/-! ### Witnesses: for every obligation with hypotheses, states and operands that meet them -/

/-- StepRunsThePresentedCommand. -/
theorem witness_command : ({ State.reset with host_in := [.command 1#1 0] } : State).host_in = .command 1#1 0 :: [] := by decide
/-- PlacedTableWordRuns: both ends of each range. -/
theorem witness_placed : Memory.wf startP4.sample_mem ∧ 0 < 2 ∧ 1 < 2 ∧ 0 < 4 ∧ 3 < 4 := by decide
/-- NoHostActionNoChange. -/
theorem witness_no_action : State.reset.host_in = [] := by decide
/-- DeltaGetRunsTheExtractedSymbol: an inactive decoder at the bound, and an active one just below it. -/
theorem witness_deltaGet_clauses :
    ¬ ({ midT1 with pos := 4 } : State).pos.toNat < 4 ∧ ({ midT1 with pos := 3 } : State).pos.toNat < midT1.end_pos.toNat := by
  decide
/-- FetchStage: symbols left; none left with the cursor before the end, and at it. -/
theorem witness_fetch : midT1.sym_cnt ≠ 0 ∧ startP4.sym_cnt = 0 ∧ startP4.pos ≠ startP4.end_pos ∧
    State.reset.sym_cnt = 0 ∧ State.reset.pos = State.reset.end_pos := by decide
/-- ExtractStage: the count at 1 and at 4. -/
theorem witness_extract : 1 ≤ midT1.sym_cnt.toNat ∧ 1 ≤ (fetch startP4).sym_cnt.toNat ∧ (fetch startP4).sym_cnt = 4 := by decide
/-- DeltaGetAdvancesOneSymbol: with no symbol left, and with one. -/
theorem witness_advance : bassActive startP4 = true ∧ startP4.sym_cnt = 0 ∧ bassActive midT1 = true ∧ midT1.sym_cnt ≠ 0 := by decide
/-- SymbolsReconstruct and SymbolsChangeOnlyTheReconstruction: each symbol, and the next state it answers. -/
theorem witness_symbols : Instr.keep ∈ symbols ∧ Instr.neg ∈ symbols ∧ Instr.dbl ∈ symbols ∧ Instr.hlv ∈ symbols ∧
    nextOf (exec .hlv (recon 0 0 0)) = some (recon (-1) 0 (-1)) := by decide
/-- DeltaGetIsDeterministic: two states about to fetch the same byte that differ in another byte, the port and the filter; two
with a symbol left that differ in every byte; and an inactive pair, whose `DeltaGet` is refused. -/
theorem witness_deterministic :
    let s := startP4
    let s' := { startP4 with rng_in := [0xAA], yn_1 := 3, sample_mem := [(0x0301, 0x6A), (0x0302, 0x11)] }
    s' ≠ s ∧ s'.cfg = s.cfg ∧ s'.base = s.base ∧ s'.pos = s.pos ∧ s'.end_pos = s.end_pos ∧ s'.byte_buf = s.byte_buf ∧
    s'.sym_cnt = s.sym_cnt ∧ s'.recon_1 = s.recon_1 ∧ s'.recon_2 = s.recon_2 ∧ s'.modifier = s.modifier ∧ s.sym_cnt = 0 ∧
    s'.sample_mem.read (sampleAddress s) = s.sample_mem.read (sampleAddress s) ∧
    (nextOf (deltaGet s)).isSome = true ∧ (nextOf (deltaGet midT1)).isSome = true ∧ midT1.sym_cnt ≠ 0 ∧
    refusalOf (deltaGet State.reset) = some .deltaGetInactive := by decide
/-- AverageIsTheExactFloor: both values of the dither bit. -/
theorem witness_dither : ((0 : Int) = 0 ∨ (0 : Int) = 1) ∧ ((1 : Int) = 0 ∨ (1 : Int) = 1) := by decide
/-- FilterGetStep and FilterGetStepWithCutProducts: a core of each reading. -/
theorem witness_readings : startP4.cfg.product = .fullProduct ∧
    ({ startP4 with cfg := { product := .productCutTo16 } } : State).cfg.product = .productCutTo16 := by decide
/-- ProductReadingsAgreeOnSmallProducts: both ends of the input range and of the product range. -/
theorem witness_small_products : ByteRange (-128) ∧ ByteRange 127 ∧
    -32768 ≤ (1 : S8).toInt * (-32768 : S16).toInt ∧ (1 : S8).toInt * (-32768 : S16).toInt < 32768 ∧
    -32768 ≤ (1 : S8).toInt * (32767 : S16).toInt ∧ (1 : S8).toInt * (32767 : S16).toInt < 32768 := by decide
/-- ZeroCoefficientsGiveZero: zero coefficients with a history (2.8). -/
theorem witness_zero_coefficients :
    let s := filter 0 0 0 0 0 5 (-7) 1000 (-1000)
    s.a2 = 0 ∧ s.a3 = 0 ∧ s.b1 = 0 ∧ s.b2 = 0 ∧ s.b3 = 0 ∧ s.yn_1 ≠ 0 := by decide
/-- AmplitudeIsTheClampedIntegerPart: 1, the greatest value that is not clamped, and one that is. -/
theorem witness_amplitude : 0 < (1 : S32).toInt ∧ 0 < (65535 : S32).toInt ∧ (65535 : S32).toInt ≤ 65535 ∧
    0 < (65536 : S32).toInt := by decide
/-- TrebleScaleIsTheExactFloor: both ends of the amplitude. -/
theorem witness_scale : (0 : Int) ≤ 0 ∧ (0 : Int) ≤ 255 ∧ (255 : Int) ≤ 255 := by decide
/-- MixAddWraps: another slot. -/
theorem witness_other_slot : (7 : Fin 8) ≠ 0 := by decide
/-- TrebleDecaysLinearly: the least active amplitude, the greatest inactive one, and a negative one. -/
theorem witness_decay : 0 < ({ startP2 with treble_amp := 1 } : State).treble_amp.toInt ∧ State.reset.treble_amp.toInt ≤ 0 ∧
    ({ startP2 with treble_amp := -256 } : State).treble_amp.toInt ≤ 0 := by decide
/-- SubUnitAmplitudeStillRuns: both ends. -/
theorem witness_sub_unit : 0 < (1 : S32).toInt ∧ (1 : S32).toInt < 256 ∧ 0 < ({ startP2 with treble_amp := 255 } : State).treble_amp.toInt ∧
    ({ startP2 with treble_amp := 255 } : State).treble_amp.toInt < 256 := by decide
/-- MixingIsAdditive: two voices, each with a zeroed buffer. -/
theorem witness_two_voices : (∀ i : Fin 8, startP4.buf[i] = 0) ∧ (∀ i : Fin 8, startP2.buf[i] = 0) ∧ startP4 ≠ startP2 := by decide
/-- TriggerLoadsTheVoice, LifeOfAVoice, AmplitudeStaircase: the widest base, an empty sample, and an amplitude of 1. -/
theorem witness_voice : ({ voiceP4 with sampleBase := 65535 } : VoiceDef).fits {} = true ∧ EmptySample voiceP4 = false ∧
    silentVoice.fits {} = true ∧ EmptySample silentVoice = true ∧ 0 < ({ voiceP4 with initial := 1 } : VoiceDef).initial.toNat := by
  decide
/-- TriggerForgetsTheOldVoice: two states that differ in core registers only. -/
theorem witness_forget :
    let s := { startP4 with sample_mem := [], rng_in := [] }
    s ≠ State.reset ∧ s.cfg = State.reset.cfg ∧ s.buf = State.reset.buf ∧ s.sample_mem = State.reset.sample_mem ∧
    s.events = State.reset.events ∧ s.host_in = State.reset.host_in ∧ s.rng_in = State.reset.rng_in ∧
    s.rng_count = State.reset.rng_count ∧ s.free_count = State.reset.free_count := by decide
/-- TriggerTouchesRegistersOnly, NoInstructionWritesSampleMemory: an instruction that answers a next state. -/
theorem witness_trigger_next : ∃ t, exec (.trigger voiceP4) startP2 = .next t := ⟨_, rfl⟩
/-- DecodeBlockAdvancesTheActiveLayers: both layers active. -/
theorem witness_both_active : bassActive startP4 = true ∧ trebleActive startP4 = true := by decide
/-- DecodeBlockFrame, DecodeBlockOnlyClearsStatus: a block that answers a next state; and the layers inactive one by one. -/
theorem witness_block_next : (nextOf (exec .decodeBlock startP4)).isSome = true ∧ bassActive startP2 = false ∧
    trebleActive midT1 = false ∧
    (nextOf (exec .decodeBlock startP4)).map (fun t => (bassActive t, trebleActive t)) = some (true, true) := by decide
/-- IdleBlockIsANoOp: reset, and a voice run out. -/
theorem witness_idle : idle State.reset = true ∧ idle { startP4 with pos := 3, treble_amp := -256 } = true := by decide
/-- OnlyTriggerLeavesIdle: an idle core, whose host presents a block, and the next state. -/
theorem witness_not_trigger :
    let s := { State.reset with host_in := [.command 1#1 0] }
    NextIsNotTrigger s ∧ idle s = true ∧ bassActive s = false ∧ trebleActive s = false ∧ nextOf (step s) = some State.reset :=
  ⟨fun _ _ h => by injection h with h _; injection h with h _; exact absurd h (by decide), by decide, by decide, by decide,
   by decide⟩
/-- The invariant in the middle of a voice whose sample ends at the top of the address space. -/
theorem inv_startP4 : Inv { startP4 with end_pos := 65536 } where
  pos_le := by decide
  end_le := by decide
  pos_pos := by decide
  sym_le := by decide
  buf_lt := by decide
  xn_1_range := by decide
  xn_2_range := by decide
  amp_ge := by decide
  amp_le := by decide
  base_lt := by decide
  null_empty := by decide
  mem_wf := by decide
/-- HeaderByteHasNoEffect: the invariant with the longest sample. -/
theorem witness_header : Inv { startP4 with end_pos := 65536 } ∧
    ({ startP4 with end_pos := 65536 } : State).end_pos.toNat ≤ 2 ^ startP4.cfg.addrW := ⟨inv_startP4, by decide⟩
/-- `ActiveSampleByte` at the ends of its range: the first and the last data byte of P4's sample, not its header, not the byte
after it. -/
theorem witness_active_byte : ActiveSampleByte startP4 0x0301 ∧ ActiveSampleByte startP4 0x0302 ∧
    ¬ ActiveSampleByte startP4 0x0300 ∧ ¬ ActiveSampleByte startP4 0x0303 := by
  refine ⟨?_, ?_, ?_, ?_⟩ <;> rw [← activeSampleByte_iff startP4 (by decide)] <;> decide
/-- HostWriteIsSeenByLaterFetches, OnlyAWriteToAnActiveSampleStops: a write to an active sample's byte; a write to another byte,
with a third address; and a later state about to fetch the byte written. -/
theorem witness_host_write : Memory.wf startP4.sample_mem ∧
    WritesActiveSample { startP4 with host_in := [.writeSample 0x10301 7] } ∧
    ¬ WritesActiveSample { startP4 with host_in := [.writeSample 0x0303 7] } ∧
    0x0301 ≠ 0x0303 % 2 ^ startP4.cfg.addrW ∧
    (let u := { startP4 with base := 0x0302, sample_mem := [(0x0301, 0x6A), (0x0302, 0xFC), (0x0303, 7)] }
     (nextOf (step { startP4 with host_in := [.writeSample 0x0303 7] })).map (·.sample_mem) = some u.sample_mem ∧
     u.sym_cnt = 0 ∧ u.pos ≠ u.end_pos ∧ sampleAddress u = 0x0303 % 2 ^ startP4.cfg.addrW ∧ (fetch u).byte_buf = 7) := by
  refine ⟨by decide, ⟨_, _, _, rfl, ?_⟩, ?_, by decide, by decide⟩
  · exact (activeSampleByte_iff _ (by decide)).1 (by decide)
  · rintro ⟨a, b, rest, h, h'⟩
    injection h with h _
    injection h with h _
    subst h
    exact absurd ((activeSampleByte_iff _ (by decide)).2 h') (by decide)
/-- HostAccessesOneSlot. -/
theorem witness_host_slots :
    ({ startP4 with host_in := [.writeSlot 7 1] } : State).host_in = .writeSlot 7 1 :: [] ∧
    ({ startP4 with host_in := [.readSlot 0] } : State).host_in = .readSlot 0 :: [] := by decide
/-- RstZeroesTheRegisters: both forms. -/
theorem witness_rst :
    ({ startP4 with host_in := [.reset] } : State).host_in = .reset :: [] ∧
    ({ startP4 with host_in := [.resetWithCommand 0#1 5] } : State).host_in = .resetWithCommand 0#1 5 :: [] := by decide
/-- RstDuringACommandAbandonsIt: a block on an active core; a `TRIGGER`; a block on an idle core. -/
theorem witness_rst_during :
    ({ startP4 with host_in := [.resetDuringCommand 1#1 0] } : State).host_in = .resetDuringCommand 1#1 0 :: [] ∧
    ({ startP4 with host_in := [.resetDuringCommand 0#1 0] } : State).host_in = .resetDuringCommand 0#1 0 :: [] ∧
    idle { State.reset with host_in := [.resetDuringCommand 1#1 0] } = true ∧ idle startP4 = false ∧
    ((bassEvents startP4 ++ trebleEvents startP4).take 3).all (fun e => !addsInto 1 e) = true ∧
    ((bassEvents startP4 ++ trebleEvents startP4).take 3).any (addsInto 0) = true := by decide
/-- EveryStepKeepsInv: the invariant in the middle of a voice, and a step that answers a next state. -/
theorem witness_step_keeps : Inv { startP4 with end_pos := 65536 } ∧
    ∃ t, step { startP4 with end_pos := 65536 } = .next t := ⟨inv_startP4, _, rfl⟩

▶ Work order: Print exactly the lines above from the one with "State).treble_amp.toInt ≤ 0 := by decide" to the one with "theorem witness_two_voices : (∀", including both.

▶ Reply to the task:
    ({ startP2 with treble_amp := -256 } : State).treble_amp.toInt ≤ 0 := by decide
/-- SubUnitAmplitudeStillRuns: both ends. -/
theorem witness_sub_unit : 0 < (1 : S32).toInt ∧ (1 : S32).toInt < 256 ∧ 0 < ({ startP2 with treble_amp := 255 } : State).treble_amp.toInt ∧
    ({ startP2 with treble_amp := 255 } : State).treble_amp.toInt < 256 := by decide
/-- MixingIsAdditive: two voices, each with a zeroed buffer. -/
theorem witness_two_voices : (∀ i : Fin 8, startP4.buf[i] = 0) ∧ (∀ i : Fin 8, startP2.buf[i] = 0) ∧ startP4 ≠ startP2 := by decide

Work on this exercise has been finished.